Friday, August 14, 2009

Fannie and Jesse Lee Featured


Fannie and Jesse Lee Featured
Seward Phoenix Log
January 21, 1982

Frances Kerns of Seward was featured in and August 22 “Weekender” article in the Fairbanks Daily News-Miner. The article tells about Kerns and Jesse Lee Home, the orphanage that brought her to Seward.

Kerns, better known as “Fannie” locally, came to Seward in 1926 along with 18 other girls who had previously lived in Unalaska, the first home of Jesse Lee. Fannie had come to Unalaska from Point Hope in 1922 after the death of her mother.
The article tells a lot of the history of Jesse Lee Home, and tells of Fannie’s early days here.

Fannie was born and raised at Point Hope. Her mother was Eskimo, but her father Polynesian-from Tahiti she believes.
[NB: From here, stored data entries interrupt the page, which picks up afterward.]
-- ==== Sys2Proof/Certificates/Slice0/Obligations.lean ====
section
/-!
DEFINITION. The statements about the module, each a proposition that a prover is to prove. The
tables before them list the rows of the opcode table that one statement covers, with the
operation that the spec gives each.
-/

open Sys2Proof Sys2Proof.Machine

/-! ### The block -/

/-- The design of the block: a step runs the command at the front of the queue on the state with
the queue's rest, and idles on an empty queue (log entry 1). -/
def Obligations.StepRunsTheFrontCommand : Prop :=
  (∀ (c : Instr) (rest : List Instr) (s : State), s.pending = c :: rest →
    step s = exec c { s with pending := rest }) ∧
  ∀ s : State, s.pending = [] → step s = .next s

/-! ### The scalar core (chapter 4) -/

namespace Sys2Proof.Machine

/-- R121: opcode, register form, immediate form, operation on the two operands. -/
def aluTable : List (Nat × (Nat → Instr) × (Nat → Instr) × (W32 → W32 → W32)) :=
  [(0x10, .add, .addi, fun a b => BitVec.ofNat 32 (a.toNat + b.toNat)),
   (0x11, .sub, .subi, fun a b => BitVec.ofInt 32 ((a.toNat : Int) - b.toNat)),
   (0x12, .and, .andi, fun a b => BitVec.ofNat 32 (a.toNat &&& b.toNat)),
   (0x13, .or, .ori, fun a b => BitVec.ofNat 32 (a.toNat ||| b.toNat)),
   (0x14, .xor, .xori, fun a b => BitVec.ofNat 32 (a.toNat ^^^ b.toNat)),
   (0x15, .shl, .shli, fun a b => BitVec.ofNat 32 (a.toNat * 2 ^ (b.toNat % 32))),
   (0x16, .shr, .shri, fun a b => BitVec.ofNat 32 (a.toNat / 2 ^ (b.toNat % 32))),
   (0x17, .sra, .srai, fun a b => BitVec.ofInt 32 (a.toInt / 2 ^ (b.toNat % 32))),
   (0x18, .mul, .muli, fun a b => BitVec.ofNat 32 (a.toNat * b.toNat % 2 ^ 32)),
   (0x19, .mulhu, .mulhui, fun a b => BitVec.ofNat 32 (a.toNat * b.toNat / 2 ^ 32)),
   (0x1A, .slt, .slti, fun a b => if a.toInt < b.toInt then 1#32 else 0#32),
   (0x1B, .sltu, .sltui, fun a b => if a.toNat < b.toNat then 1#32 else 0#32),
   (0x1C, .min, .mini, fun a b => BitVec.ofInt 32 (min a.toInt b.toInt)),
   (0x1D, .max, .maxi, fun a b => BitVec.ofInt 32 (max a.toInt b.toInt))]

/-- Branches: opcode, command, condition on the two registers (R121, R124). -/
def branchTable : List (Nat × (Nat → Instr) × (W32 → W32 → Prop)) :=
  [(0x40, .beq, fun a b => a.toNat = b.toNat), (0x41, .bne, fun a b => a.toNat ≠ b.toNat),
   (0x42, .blt, fun a b => a.toInt < b.toInt), (0x43, .bge, fun a b => b.toInt ≤ a.toInt),
   (0x44, .bltu, fun a b => a.toNat < b.toNat), (0x45, .bgeu, fun a b => b.toNat ≤ a.toNat)]

/-- R124: where an offset leads from the address of the branch itself. -/
def branchTarget (x : Tile) (i : Insn) : Int := (x.pc : Int) + 8 * (BitVec.ofNat 32 i.imm).toInt

/-- R120: the low 32 and the high 16 bits of an address register, as a number. -/
def joinAddr (high low : Nat) : W48 := BitVec.ofNat 48 (high % 2 ^ 16 * 2 ^ 32 + low % 2 ^ 32)

end Sys2Proof.Machine

/-- R121: each scalar operation writes d, or discards it for s0, and moves to the next word;
everything else stands. -/
def Obligations.ScalarArithmetic : Prop :=
  ∀ r ∈ aluTable, ∀ (s : State) (t : Nat) (i : Insn), Issues s t i → NextInCode s t →
    (i.op = r.1 → exec (r.2.1 t) s = .next (advanced t
      (sSet (tileAt s t) i.d (r.2.2.2 (sGet (tileAt s t) i.a) (sGet (tileAt s t) i.b))) s)) ∧
    (i.op = r.1 + 0x10 → exec (r.2.2.1 t) s = .next (advanced t
      (sSet (tileAt s t) i.d (r.2.2.2 (sGet (tileAt s t) i.a) (BitVec.ofNat 32 i.imm))) s))
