@[simp] theorem bumpBy_pending (s : State) (r : RegRow) (i : Nat) (ix : List Nat) (n : Nat) : (bumpBy s r i ix n).pending = s.pending := rfl
@[simp] theorem bumpBy_fresh (s : State) (r : RegRow) (i : Nat) (ix : List Nat) (n : Nat) : (bumpBy s r i ix n).fresh = s.fresh := rfl
@[simp] theorem bumpBy_rwo (s : State) (r : RegRow) (i : Nat) (ix : List Nat) (n : Nat) : (bumpBy s r i ix n).rwo = s.rwo := rfl
@[simp] theorem bumpBy_peat (s : State) (r : RegRow) (i : Nat) (ix : List Nat) (n : Nat) : (bumpBy s r i ix n).peat = s.peat := rfl
@[simp] theorem bumpBy_tiles (s : State) (r : RegRow) (i : Nat) (ix : List Nat) (n : Nat) : (bumpBy s r i ix n).tiles = s.tiles := rfl
@[simp] theorem bumpBy_job (s : State) (r : RegRow) (i : Nat) (ix : List Nat) (n : Nat) : (bumpBy s r i ix n).job = s.job := rfl
@[simp] theorem bumpBy_mem (s : State) (r : RegRow) (i : Nat) (ix : List Nat) (n : Nat) : (bumpBy s r i ix n).mem = s.mem := rfl
@[simp] theorem bumpBy_wse (s : State) (r : RegRow) (i : Nat) (ix : List Nat) (n : Nat) : (bumpBy s r i ix n).wse = s.wse := rfl
@[simp] theorem bumpBy_sync (s : State) (r : RegRow) (i : Nat) (ix : List Nat) (n : Nat) : (bumpBy s r i ix n).sync = s.sync := rfl
@[simp] theorem bumpBy_fab (s : State) (r : RegRow) (i : Nat) (ix : List Nat) (n : Nat) : (bumpBy s r i ix n).fab = s.fab := rfl
@[simp] theorem bumpBy_coll (s : State) (r : RegRow) (i : Nat) (ix : List Nat) (n : Nat) : (bumpBy s r i ix n).coll = s.coll := rfl
@[simp] theorem bumpBy_red (s : State) (r : RegRow) (i : Nat) (ix : List Nat) (n : Nat) : (bumpBy s r i ix n).red = s.red := rfl
@[simp] theorem bumpBy_pups (s : State) (r : RegRow) (i : Nat) (ix : List Nat) (n : Nat) : (bumpBy s r i ix n).pups = s.pups := rfl
@[simp] theorem bumpBy_host (s : State) (r : RegRow) (i : Nat) (ix : List Nat) (n : Nat) : (bumpBy s r i ix n).host = s.host := rfl
@[simp] theorem bumpBy_time (s : State) (r : RegRow) (i : Nat) (ix : List Nat) (n : Nat) : (bumpBy s r i ix n).time = s.time := rfl
@[simp] theorem bumpBy_pwr (s : State) (r : RegRow) (i : Nat) (ix : List Nat) (n : Nat) : (bumpBy s r i ix n).pwr = s.pwr := rfl
@[simp] theorem bumpBy_light (s : State) (r : RegRow) (i : Nat) (ix : List Nat) (n : Nat) : (bumpBy s r i ix n).light = s.light := rfl
@[simp] theorem bumpBy_mar (s : State) (r : RegRow) (i : Nat) (ix : List Nat) (n : Nat) : (bumpBy s r i ix n).mar = s.mar := rfl
@[simp] theorem bumpBy_cal (s : State) (r : RegRow) (i : Nat) (ix : List Nat) (n : Nat) : (bumpBy s r i ix n).cal = s.cal := rfl
@[simp] theorem bumpBy_fw (s : State) (r : RegRow) (i : Nat) (ix : List Nat) (n : Nat) : (bumpBy s r i ix n).fw = s.fw := rfl
@[simp] theorem bumpBy_rst (s : State) (r : RegRow) (i : Nat) (ix : List Nat) (n : Nat) : (bumpBy s r i ix n).rst = s.rst := rfl

@[simp] theorem bump_pending (s : State) (r : RegRow) (i : Nat) (ix : List Nat) : (bump s r i ix).pending = s.pending := rfl
@[simp] theorem bump_fresh (s : State) (r : RegRow) (i : Nat) (ix : List Nat) : (bump s r i ix).fresh = s.fresh := rfl
@[simp] theorem bump_rwo (s : State) (r : RegRow) (i : Nat) (ix : List Nat) : (bump s r i ix).rwo = s.rwo := rfl
@[simp] theorem bump_peat (s : State) (r : RegRow) (i : Nat) (ix : List Nat) : (bump s r i ix).peat = s.peat := rfl
@[simp] theorem bump_tiles (s : State) (r : RegRow) (i : Nat) (ix : List Nat) : (bump s r i ix).tiles = s.tiles := rfl
@[simp] theorem bump_job (s : State) (r : RegRow) (i : Nat) (ix : List Nat) : (bump s r i ix).job = s.job := rfl
@[simp] theorem bump_mem (s : State) (r : RegRow) (i : Nat) (ix : List Nat) : (bump s r i ix).mem = s.mem := rfl
@[simp] theorem bump_wse (s : State) (r : RegRow) (i : Nat) (ix : List Nat) : (bump s r i ix).wse = s.wse := rfl
@[simp] theorem bump_sync (s : State) (r : RegRow) (i : Nat) (ix : List Nat) : (bump s r i ix).sync = s.sync := rfl
@[simp] theorem bump_fab (s : State) (r : RegRow) (i : Nat) (ix : List Nat) : (bump s r i ix).fab = s.fab := rfl
@[simp] theorem bump_coll (s : State) (r : RegRow) (i : Nat) (ix : List Nat) : (bump s r i ix).coll = s.coll := rfl
@[simp] theorem bump_red (s : State) (r : RegRow) (i : Nat) (ix : List Nat) : (bump s r i ix).red = s.red := rfl
@[simp] theorem bump_pups (s : State) (r : RegRow) (i : Nat) (ix : List Nat) : (bump s r i ix).pups = s.pups := rfl
@[simp] theorem bump_host (s : State) (r : RegRow) (i : Nat) (ix : List Nat) : (bump s r i ix).host = s.host := rfl
@[simp] theorem bump_time (s : State) (r : RegRow) (i : Nat) (ix : List Nat) : (bump s r i ix).time = s.time := rfl
@[simp] theorem bump_pwr (s : State) (r : RegRow) (i : Nat) (ix : List Nat) : (bump s r i ix).pwr = s.pwr := rfl
@[simp] theorem bump_light (s : State) (r : RegRow) (i : Nat) (ix : List Nat) : (bump s r i ix).light = s.light := rfl
@[simp] theorem bump_mar (s : State) (r : RegRow) (i : Nat) (ix : List Nat) : (bump s r i ix).mar = s.mar := rfl
@[simp] theorem bump_cal (s : State) (r : RegRow) (i : Nat) (ix : List Nat) : (bump s r i ix).cal = s.cal := rfl
@[simp] theorem bump_fw (s : State) (r : RegRow) (i : Nat) (ix : List Nat) : (bump s r i ix).fw = s.fw := rfl
@[simp] theorem bump_rst (s : State) (r : RegRow) (i : Nat) (ix : List Nat) : (bump s r i ix).rst = s.rst := rfl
At any rate, he was kidnapped by sailors on a whaling ship and when they traveled from the South Seas to Alaska to ply the trade of whaling, they brough her father along. He ad only been 12 years old when he was shanghaied.

At Point Hope he was known as Thomas George and Fannies says she cannot pronounce his Polynesian name, no matter how hard she tries.

Her father died in a harpooning accident and was taken 27 miles into open water and buried at sea as he had requested.
Fannie lived with her mother until she was 17 after her three sisters – Elizabeth, Nellie and Betty – all died in flu or diptheria epidemics.

When Fannie’s mother because ill, she wrote to one of her husband’s whaling companions, who saw to it Fannie was sent to school. That is how she came to Jesse Lee – first in Unalaska, then in Seward.

As the News-Miner article relates, all the children at Jesse Lee were taught a trade. Fannie was taught to cook and sew, which is what most girls were taught to do in those days. She is still good at both, although she doesn’t see as well as she did when she was younger, and this slows her down her sewing some.

Fannie has lots of memories of Jesse Lee Home and wishes it could be restored-perhaps by one of the Native Associations since it was primarily native children that lived there.

Fannie remains active in local organizations. She belongs to the American Legion Auxiliary, and Rebekahs and is active in both. Right now she is just completing a vest that will be raffled off by the Rebekah Lodge.

The dark green corduroy vest lined with flowered beige cotton is decorated with a white sailboat on blue waves: all the handiwork of Frances Kerns, reknown for a deft hand with a needle and thread. “It’s the kind of sailboat my father had in Point Hope. We girls helped make the sale. We’d travel as far as Kotzebue and Nome in the summer,” she recalled. Kerns has donated this vcst to the Rebekah’s to be raffled off February 14, with proceeds to the Ambulance Corps. She recently made a similar vest, in blue with a polar bear on the back, for Chugach Natives president Edgar Blatchford. “He said, ‘Fannie, It’s so pretty I don’t want to take it off,” smiled Kerns.

LOG NOTE

Bob Richey Sr won the Alaska Vest that was made by Fannie Kerns and araffled off Feb 14. By the Seward Rebekah Lodge.
Lodge members would like t that Fannie Kerns for donating the vest, AVTEC for tickets as their donation to the Seward Volunteer Ambulance Corps, McMullen’s for displaying the vest and selling tickets, and to all who purchased tickets helping make the project a success.

$241 was netted from the raffle, and the Rebekah’s added $9 to this to donate $250 to the ambulance corps in memory of Rebekah Jean Trotter.